Face it, re-installations are a pain. However, its always a chance to put the best of plans into place and then find out how your plans ended up in the mess.
Well, all wasn't lost so far. The original plan was to software raid 1 (2x 120GB disks) the installation. Of course, greed took the better of me and i decided, i'd just use one whole disk as a separate data mount and if i need to backup, cron an rsync between disks. at least I'd have a bit more room to play with. But like that is ever going to happen.
Data issues, sigh. Unknown to most people, they normally have at least a terabyte of drive space lying around the house. Think about it. How many computers do you have. How many external firewire, usb drives do you have. Have you recently upgraded and have a couple of disks lying somewhere. And we haven't even started looking at optical media yet.
Sometimes, I feel like just getting a NAS with at least a terabyte and not having to worry about it for a year, and I still get the sinking feeling that 1 year is pushing it.

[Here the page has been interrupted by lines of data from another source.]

-- ==== Sys2Proof/Laws/Issue.lean ====
section
/-! SUPPORT. What the gate and the moving on of a bundle can do, and what a register instruction leaves alone. -/

namespace Sys2Proof

open Machine

/-! ## The gate -/

theorem Issues.gate_go {s : State} {i : Instr} {e : Env} (h : Issues s i e) : gate s i = .go e := by
  have a : ¬ ((e.lanes.map Prod.snd).any (unadmitted e.team) && !loadLike i) = true := by
    rcases h.admitted with h2 | h2 <;> rw [h2] <;> simp
  have a' : ¬ (acquirePending e.team (e.lanes.map Prod.snd) || (afterFence i && fencePending e.team (e.lanes.map Prod.snd))) = true := by
    rw [h.acquired]; rcases h.unfenced with h2 | h2 <;> rw [h2] <;> simp
  have b : ¬ (!Machine.legal e i || liveBad e.team e.b.words) = true := by rw [h.legal, h.live]; simp
  have b' : ¬ (e.b.handler && nestedInsn i) = true := by rcases h.outside with h | h <;> rw [h] <;> simp
  have c : ¬ (match e.flag i with | some k => decide (63 ≤ e.grp.flag k) | none => false) = true := by
    cases hf : e.flag i with
    | none => simp
    | some k => simpa using h.room k hf
  have d : ¬ (groupEffect i && maybePoisoned e.team (e.lanes.map Prod.snd)) = true := by
    rcases h.clean with h | h <;> rw [h] <;> simp
  simp only [gate, h.bundle]
  rw [if_neg a, if_neg a', if_neg b, if_neg b', h.free, if_neg (by simp)]
  refine (if_neg c).trans ?_
  rw [if_neg d, h.intact]

/-- An instruction behind its gate runs. -/
theorem Issues.withGate {s : State} {i : Instr} {e : Env} (h : Issues s i e) (k : Env → State → Out) : Machine.withGate s i k = k e s := by
  simp [Machine.withGate, h.gate_go]

theorem Issues.simple {s : State} {i : Instr} {e : Env} (h : Issues s i e) (k : Env → State → State) :
    Machine.simple s i k = .next (advance (k e s) e) := h.withGate _

/-- What the environment says of the state. -/
theorem envOf_spec {s : State} {e : Env} (h : envOf s = some e) :
    s.team e.tk = some e.team ∧ e.team.groups[e.g]? = some e.grp ∧ e.grp.bundle = some e.b := by
  simp only [envOf] at h
  split at h
  · simp at h
  · split at h
    · simp at h
    · rename_i t ht
      split at h
      · simp at h
      · rename_i gr hg
        simp only [Option.map_eq_some_iff] at h
        obtain ⟨b, hb, rfl⟩ := h
        exact ⟨ht, hg, hb⟩

/-! ## What is left alone -/

theorem ThreadKept.refl (w : Nat → Prop) (th : Thread) : ThreadKept w th th := ⟨rfl, fun _ _ => rfl⟩

theorem ThreadKept.trans {w : Nat → Prop} {a b c : Thread} (h : ThreadKept w a b) (k : ThreadKept w b c) : ThreadKept w a c := by
  obtain ⟨h1, h2⟩ := h; obtain ⟨k1, k2⟩ := k
  refine ⟨?_, fun r hr => (k2 r hr).trans (h2 r hr)⟩
  rw [k1, h1]

theorem GroupKept.refl (wg wm : Nat → Prop) (gr : Group) : GroupKept wg wm gr gr := ⟨rfl, fun _ _ => rfl, fun _ _ => rfl⟩

theorem GroupKept.trans {wg wm : Nat → Prop} {a b c : Group} (h : GroupKept wg wm a b) (k : GroupKept wg wm b c) : GroupKept wg wm a c := by
  obtain ⟨h1, h2, h3⟩ := h; obtain ⟨k1, k2, k3⟩ := k
  refine ⟨?_, fun r hr => (k2 r hr).trans (h2 r hr), fun r hr => (k3 r hr).trans (h3 r hr)⟩
  rw [k1, h1]

theorem Kept.refl {s : State} {e : Env} (h : envOf s = some e) (wv : Nat → Nat → Prop) (wg wm : Nat → Prop) : Kept s s e wv wg wm := by
  obtain ⟨ht, hg, -⟩ := envOf_spec h
  refine ⟨rfl, fun _ _ => rfl, ⟨e.team, ht, rfl⟩, fun tid th' h => ⟨th', h, ThreadKept.refl _ _⟩, fun gr' h => ?_, fun _ _ => rfl⟩
  simp [State.group, ht, hg] at h
  subst h; exact GroupKept.refl _ _ _

variable {s t : State} {e : Env} {wv : Nat → Nat → Prop} {wg wm : Nat → Prop}

theorem onlyTeams_updTeam {s t : State} (h : OnlyTeams s t) (k : Nat) (f : Team → Team) : OnlyTeams s (t.updTeam k f) := by
  unfold OnlyTeams at h ⊢
  unfold State.updTeam
  split
  · rw [h]
  · exact h

theorem Kept.updThread (h : Kept s t e wv wg wm) (tid : Nat) (f : Thread → Thread) (hf : ∀ th, ThreadKept (wv tid) th (f th)) :
    Kept s (t.updThread e.tk tid f) e wv wg wm := by
  refine ⟨onlyTeams_updTeam h.rest _ _, fun k hk => by simp [hk, h.others k hk], ?_, ?_, ?_, ?_⟩
  · obtain ⟨tm, h1, h2⟩ := h.team
    refine ⟨{ tm with threads := listUpd tm.threads tid f }, by simp [h1], ?_⟩
    rw [h2]
  · intro i th' hi
    rw [thread_updThread] at hi
    split at hi
    · rename_i heq; obtain ⟨-, rfl⟩ := heq
      simp only [Option.map_eq_some_iff] at hi
      obtain ⟨th, h1, rfl⟩ := hi
      obtain ⟨th0, h2, h3⟩ := h.threads _ _ h1
      exact ⟨th0, h2, h3.trans (hf th)⟩
    · exact h.threads i th' hi
  · intro gr' hg; rw [group_updThread] at hg; exact h.group gr' hg
  · intro g hg; rw [group_updThread]; exact h.groups g hg

theorem Kept.updGroup (h : Kept s t e wv wg wm) (f : Group → Group) (hf : ∀ gr, GroupKept wg wm gr (f gr)) :
    Kept s (t.updGroup e.tk e.g f) e wv wg wm := by
  refine ⟨onlyTeams_updTeam h.rest _ _, fun k hk => by simp [hk, h.others k hk], ?_, ?_, ?_, ?_⟩
  · obtain ⟨tm, h1, h2⟩ := h.team
    refine ⟨{ tm with groups := listUpd tm.groups e.g f }, by simp [h1], ?_⟩
    rw [h2]
  · intro i th' hi; rw [thread_updGroup] at hi; exact h.threads i th' hi
  · intro gr' hg
    rw [group_updGroup, if_pos ⟨rfl, rfl⟩] at hg
    simp only [Option.map_eq_some_iff] at hg
    obtain ⟨gr, h1, rfl⟩ := hg
    exact (h.group gr h1).trans (hf gr)
  · intro g hg; rw [group_updGroup, if_neg (by simp [hg])]; exact h.groups g hg

theorem Kept.foldl {α : Type} (l : List α) (f : State → α → State) (hf : ∀ t x, x ∈ l → Kept s t e wv wg wm → Kept s (f t x) e wv wg wm) :
    ∀ t, Kept s t e wv wg wm → Kept s (l.foldl f t) e wv wg wm := by
  induction l with
  | nil => exact fun _ h => h
  | cons x xs ih =>
    intro t h
    exact ih (fun t y hy => hf t y (List.mem_cons_of_mem _ hy)) _ (hf t x List.mem_cons_self h)

/-- The end of a replay only forgets the replay. -/
theorem thread_endReplay (t : State) (tk g k i : Nat) :
    ∃ f : Thread → Thread, (∀ th, f th = th ∨ f th = { th with replay := none }) ∧ (Machine.endReplay t tk g).thread k i = (t.thread k i).map f := by
  unfold Machine.endReplay
  simp only [State.thread, team_updTeam]
  by_cases hk : k = tk
  · subst hk
    cases h : t.team k with
    | none => exact ⟨id, fun _ => .inl rfl, by simp⟩
    | some tm =>
      by_cases hc : tm.threads.any fun th => th.grp == g && th.st == .inBundle && th.replay.isSome
      · refine ⟨fun th => if th.grp == g && th.st == .inBundle then { th with replay := none } else th, fun th => ?_, by simp only [if_true, Option.map_some, Option.bind_some, if_pos hc, List.getElem?_map]⟩
        dsimp only; split
        · exact .inr rfl
        · exact .inl rfl
      · exact ⟨id, fun _ => .inl rfl, by simp only [if_true, Option.map_some, Option.bind_some, if_neg hc, Option.map_id_fun, id_eq]⟩
  · exact ⟨id, fun _ => .inl rfl, by simp [hk]⟩
theorem group_endReplay (t : State) (tk g k j : Nat) : (Machine.endReplay t tk g).group k j = t.group k j := by
  unfold Machine.endReplay
  simp only [State.group, team_updTeam]
  by_cases hk : k = tk
  · subst hk
    cases h : t.team k with
    | none => simp
    | some tm => simp only [if_true, Option.map_some, Option.bind_some]; split <;> rfl
  · simp [hk]
theorem Kept.endReplay (h : Kept s t e wv wg wm) (g : Nat) : Kept s (Machine.endReplay t e.tk g) e wv wg wm := by
  refine ⟨onlyTeams_updTeam h.rest _ _, fun k hk => by simp [Machine.endReplay, hk, h.others k hk], ?_, ?_, ?_, ?_⟩
  · obtain ⟨tm, h1, h2⟩ := h.team
    simp only [Machine.endReplay, team_updTeam, if_true, h1, Option.map_some, Option.some.injEq]
    refine ⟨_, rfl, ?_⟩
    split <;> rw [h2]
  · intro i th' hi
    obtain ⟨f, hf, hx⟩ := thread_endReplay t e.tk g e.tk i
    rw [hx, Option.map_eq_some_iff] at hi
    obtain ⟨th, h1, rfl⟩ := hi
    obtain ⟨th0, h2, h3⟩ := h.threads _ _ h1
    refine ⟨th0, h2, h3.trans ?_⟩
    rcases hf th with hf | hf <;> rw [hf]
    · exact ThreadKept.refl _ _
    · exact ⟨rfl, fun _ _ => rfl⟩
  · intro gr' hg; rw [group_endReplay] at hg; exact h.group gr' hg
  · intro x hx; rw [group_endReplay]; exact h.groups x hx

/-- The end of the clause moves the threads' resume points and ends the bundle. -/
theorem Kept.endClause (h : Kept s t e wv wg wm) : Kept s (Machine.endClause t e) e wv wg wm := by
  unfold Machine.endClause
  split
  · exact h
  · split
    · exact h
    · refine Kept.updGroup (Kept.foldl _ _ ?_ _ h) _ fun gr => ⟨rfl, fun _ _ => rfl, fun _ _ => rfl⟩
      rintro u ⟨l, tid⟩ - hu
      exact hu.updThread tid _ fun th => ⟨rfl, fun _ _ => rfl⟩

theorem Kept.advance (h : Kept s t e wv wg wm) : Kept s (Machine.advance t e) e wv wg wm := by
  have h' := h.endReplay e.g
  simp only [Machine.advance]
  split
  · exact h'
  · split
    · exact h'
    · split
      · exact h'.updGroup _ fun gr => ⟨rfl, fun _ _ => rfl, fun _ _ => rfl⟩
      · exact Kept.endClause (h'.updGroup _ (by intro gr; exact ⟨rfl, fun _ _ => rfl, fun _ _ => rfl⟩))

/-! ## Registers through the moving on -/

/-- Threads updated in turn, each update keeping the v registers. -/
theorem foldThreads_regs {α : Type} (ls : List α) (tid : α → Nat) (F : α → Thread → Thread) (hF : ∀ x th, (F x th).v = th.v) (e : Env) (k j : Nat) :
    ∀ t : State, ((ls.foldl (fun s x => s.updThread e.tk (tid x) (F x)) t).thread k j).map Thread.v = (t.thread k j).map Thread.v := by
  induction ls with
  | nil => exact fun _ => rfl
  | cons x xs ih =>
    intro t
    rw [List.foldl_cons, ih, thread_updThread]
    split
    · rename_i h; obtain ⟨rfl, rfl⟩ := h; cases t.thread e.tk (tid x) <;> simp [hF]
    · rfl
theorem foldThreads_group {α : Type} (ls : List α) (tid : α → Nat) (F : α → Thread → Thread) (e : Env) (k j : Nat) :
    ∀ t : State, (ls.foldl (fun s x => s.updThread e.tk (tid x) (F x)) t).group k j = t.group k j := by
  induction ls with
  | nil => exact fun _ => rfl
  | cons x xs ih => intro t; rw [List.foldl_cons, ih, group_updThread]

theorem endClause_regs (t : State) (e : Env) (tk tid : Nat) :
    ((Machine.endClause t e).thread tk tid).map Thread.v = (t.thread tk tid).map Thread.v := by
  unfold Machine.endClause
  split
  · rfl
  · split
    · rfl
    · simp only [thread_updGroup]
      refine foldThreads_regs _ Prod.snd _ ?_ e tk tid t
      intro x th; rfl

theorem endClause_group (t : State) (e : Env) (tk g : Nat) :
    ((Machine.endClause t e).group tk g).map (fun gr => (gr.g, gr.m)) = (t.group tk g).map fun gr => (gr.g, gr.m) := by
  unfold Machine.endClause
  split
  · rfl
  · split
    · rfl
    · rw [group_updGroup]
      have h : ∀ (ls : List (Nat × Nat)) (F : Nat × Nat → Thread → Thread) (k j : Nat),
          (ls.foldl (fun s x => s.updThread e.tk x.2 (F x)) t).group k j = t.group k j := fun ls F k j => foldThreads_group ls Prod.snd F e k j t
      split
      · rename_i hx; obtain ⟨rfl, rfl⟩ := hx
        refine Eq.trans (congrArg (Option.map _) (congrArg (Option.map _) (h _ _ _ _))) ?_
        cases t.group e.tk e.g <;> simp
      · exact congrArg (Option.map _) (h _ _ _ _)

theorem endReplay_regs (t : State) (tk g k i : Nat) : ((Machine.endReplay t tk g).thread k i).map Thread.v = (t.thread k i).map Thread.v := by
  obtain ⟨f, hf, hx⟩ := thread_endReplay t tk g k i
  rw [hx]
  cases t.thread k i with
  | none => rfl
  | some th => rcases hf th with hf | hf <;> simp [hf]

theorem advance_regs (t : State) (e : Env) (tk tid : Nat) :
    ((Machine.advance t e).thread tk tid).map Thread.v = (t.thread tk tid).map Thread.v := by
  rw [← endReplay_regs t e.tk e.g]
  simp only [Machine.advance]
  split
  · rfl
  · split
    · rfl
    · split
      · rw [thread_updGroup]
      · rw [endClause_regs, thread_updGroup]

theorem advance_group (t : State) (e : Env) (tk g : Nat) :
    ((Machine.advance t e).group tk g).map (fun gr => (gr.g, gr.m)) = (t.group tk g).map fun gr => (gr.g, gr.m) := by
  rw [← group_endReplay t e.tk e.g tk g]
  simp only [Machine.advance]
  split
  · rfl
  · split
    · rfl
    · split
      · rw [group_updGroup]; split
        · rename_i hx; obtain ⟨rfl, rfl⟩ := hx; cases (Machine.endReplay t e.tk e.g).group e.tk e.g <;> simp
        · rfl
      · rw [endClause_group, group_updGroup]; split
        · rename_i hx; obtain ⟨rfl, rfl⟩ := hx; cases (Machine.endReplay t e.tk e.g).group e.tk e.g <;> simp
        · rfl

end Sys2Proof
end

Doesn't sound realistic? if you happen to be like me. A total must to convert stuff to data. Because data is the most secure form of storage hey? So what if bytes corrode, hard disks crash and machines explode. You just got to like those blinking lights.
Distributed file systems. How much of a good idea is that? What redunancies should be put in place? Is my power bill going to shoot the roof? Right, now that we asked the right questions, lets start.
1) Identify all type of data stored
2) Classify your data in terms of importance and level of availability
3) Size each category and include potential growth trends
4) Say Yippee and pat your back
Obviously, if you haven't figured what I'm saying is that the important data needs to be backup. you can stick to normal scheduled disk/file copy or network transfers. nothing fancy, just auto windows SMB mapping and bat file for xcopy or rsync or scp -r.
Next think how readily available do I want this data. All the time? Alright, if you look at your list, put the following in order.
|| Important, Always available || Not Important, Always available ||
|| Important, Not always available || Not Important, Not always available ||
Saying that I can't draw a Cross here you, use your imagination.
Take the first layer and allocate the data in your server (machine that is always on). If that machine has 2 disks and you have the space for backup, make a backup schedule between disks. If not schedule a network copy to your other machine. Removable disk do count as additional disks)
So, you have one stable machine you plan on leaving on connected to your broadband router with NAT and server software with the spare firewire drive lying around stuck to it for backups.
You might feel really proud of yourself right now.